CFPB’s New Director Promises to View Community Banks Differently
The new director of the Consumer Financial Protection Bureau sent out a peace offering to a crowd of community bankers last week, many of whom are nervous about the prospects of the new, consumer-friendly federal agency that will regulate the financial marketplace.
“Community banks simply did not cause the financial crisis,’’ said Richard Cordray at the Independent Community Bankers of America National Convention and Techworld in Nashville. “So as we work to clean up the mess that the crisis created, we must be mindful of the fact that community banks were among those most harmed by the mortgage frenzy, the ensuing credit crunch and the deep recession that cratered our local economies.”
The agency’s new rules can and will impact community banks, but the agency will conduct examinations only of non-bank financial companies and banks above $10 billion in assets.
Cordray said his agency will take into account how community banks work and their input when devising rules for the financial industry. He said that his agency has gotten 30,000 comments on proposed mortgage disclosure forms.
“One of our most important rulemaking will implement a new statutory requirement that lenders make a good faith and reasonable determination that a borrower can repay the mortgage,’’ he said, adding that he says community bankers have always done that.
“When the world went mad all around us, you did not stray,’’ he said.
He said the goal is to ensure that consumers are not steered into loans they cannot afford. Other provisions will impact mortgage servicing, including new disclosure requirements, force-placed insurance, and how payments are credited to a consumer’s account.
“Here, our principal is the fair treatment of borrowers,’’ he said. “Where it makes sense to treat community banks different from other institutions, we have pledged to consider doing so.”
He also asked bankers to report abuses in the industry to his agency, including wrongdoing among non-bank lenders, whom he said robbed community bankers of market share preceding the financial crisis.
“Where do you see corners being cut? Where do you see standards being bent or stretched? Where do you see the law being violated?” he said.
A few bankers attending the meeting said they were encouraged by his words, but wanted to see the CFPB in action before forming an opinion.
“It’s a matter of translating his words into a culture,’’ said George Guarini, president and CEO of Bay Commercial Bank in Walnut Creek, California, which has more than $270 million in assets. “It’s good that he had his staff listening in [to the speech]. I buy his vision but it’s a matter of translating that to action.”
Others were worried about the CFPB investigating complaints against banks submitted directly to the federal agency.
The CFPB encourages people on its web site to submit complaints against banks and private student lenders.
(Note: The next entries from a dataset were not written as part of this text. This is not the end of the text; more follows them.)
/-- The reverse word for the next data symbol: NAK, SWAP, ACK, then EOC (R64). -/
def State.nextWord (s : State) (n : Nat) : State × BitVec 32 :=
  let l := s.ln n
  match l.nakQ, l.swapQ with
  | p :: r, _ => ((s.modLn n fun l => { l with nakQ := r }).cenPort n 0x06 1, revWord 1 p)
  | [], p :: r => (s.modLn n fun l => { l with swapQ := r }, revWord 2 p)
  | [], [] =>
    if l.ackDue && s.padOn n then
      (s.modLn n fun l => { l with ackDue := false, ackGap := 0, cumAdv := false }, revWord 0 (s.get (F.PORT_PAD_RXSEQ_CUM n)))
    else (s.modLn n fun l => { l with eocQ := l.eocQ.drop 3 }, revWord 3 (uLe l.eocQ 0 3))

/-! ## The embedded operations channel (R106, R107) -/

/-- Message types that carry NOACK (Tables 4-5 and 6-3). -/
def eocNoack (typ : Nat) : Bool := [0x01, 0x10, 0x13, 0x14, 0x16, 0x24, 0x50].contains typ

/-- The bytes of a message on the stream, with the fill that follows it (Table 4-4). -/
def Eoc.bytes (m : Eoc) (resend : Bool) : Bytes :=
  let b := [BitVec.ofNat 8 m.typ, BitVec.ofNat 8 m.seq, BitVec.ofNat 8 (b2n m.noack + 2 * b2n resend)] ++
    leBytes m.body.length 2 ++ m.body
  b ++ leBytes (crc16 b) 2 ++ [0, 0, 0]

/-- Put a message on the stream, and take its SEQ where it is acknowledged. -/
def State.putEoc (s : State) (n : Nat) (m : Eoc) : State :=
  let s := s.cenHerd 0x03 1
  if m.noack then s.modLn n fun l => { l with eocQ := l.eocQ ++ m.bytes false }
  else
    let m := { m with seq := (s.ln n).eocSeq }
    s.modLn n fun l => { l with
      eocQ := l.eocQ ++ m.bytes false, eocSeq := (l.eocSeq + 1) % 256,
      unacked := l.unacked ++ [{ msg := m, sentAt := s.time }] }

/-- Send a message: at most eight unacknowledged, further ones wait (R107). -/
def State.sendEoc (s : State) (n typ : Nat) (body : Bytes) : State :=
  if !s.eocOpen n then s
  else if eocNoack typ then s.putEoc n { typ := typ, noack := true, body := body }
  else if (s.ln n).unacked.length < 8 then s.putEoc n { typ := typ, body := body }
  else s.modLn n fun l => { l with waiting := l.waiting ++ [{ typ := typ, body := body }] }

/-- Send messages that wait, while fewer than eight are unacknowledged. -/
def State.sendWaiting (s : State) (n : Nat) : Nat → State
  | 0 => s
  | k + 1 =>
    match (s.ln n).waiting with
    | m :: r =>
      if (s.ln n).unacked.length < 8 then ((s.modLn n fun l => { l with waiting := r }).putEoc n m).sendWaiting n k else s
    | [] => s

/-- Numbering starts again from 0, and what the last service left unacknowledged is discarded (R107). -/
def State.eocRestart (s : State) (n : Nat) : State :=
  s.modLn n fun l => { l with
    eocSeq := 0, unacked := [], waiting := [], eocExp := 0, eocQ := [], eocRx := [], eocSkip := none, nakQ := [], swapQ := [] }

/-- Receive a message of a SEQ: whether it is delivered, and the state after the acknowledgement (R107). -/
def State.eocIn (s : State) (n typ seq : Nat) : State × Bool :=
  if !s.eocOpen n then (s, false)
  else if eocNoack typ then (s, true)
  else
    let e := (s.ln n).eocExp
    let ack (t : State) := t.sendEoc n 0x01 [BitVec.ofNat 8 seq, BitVec.ofNat 8 typ]
    if seq % 256 = e then (ack (s.modLn n fun l => { l with eocExp := (e + 1) % 256 }), true)
    else if 1 ≤ (e + 256 - seq % 256) % 256 && (e + 256 - seq % 256) % 256 ≤ 127 then (ack s, false)
    else (s, false)

/-- A message of the stream: do `f` where it is delivered. -/
def State.eocDo (s : State) (n typ seq : Nat) (f : State → State) : State :=
  let (t, ok) := s.eocIn n typ seq
  if ok then f t else t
It also asks for complaints about checking accounts. The agency promises to follow up by contacting the financial institution for a response.
“It’s an atom bomb,’’ said Tom Clifford, president and chief credit officer for First Community Bank of Bedford County, a $315-million asset bank in Shelbyville, Tennessee.
The CFPB also has launched an “inquiry” into overdraft practices.
“We are also seeking public feedback on a sample “penalty fee box” that could appear prominently on the checking account statements of consumers who overdraw their accounts,’’ and would highlight the fees that customer paid in penalties, Cordray said in a speech last month on the topic.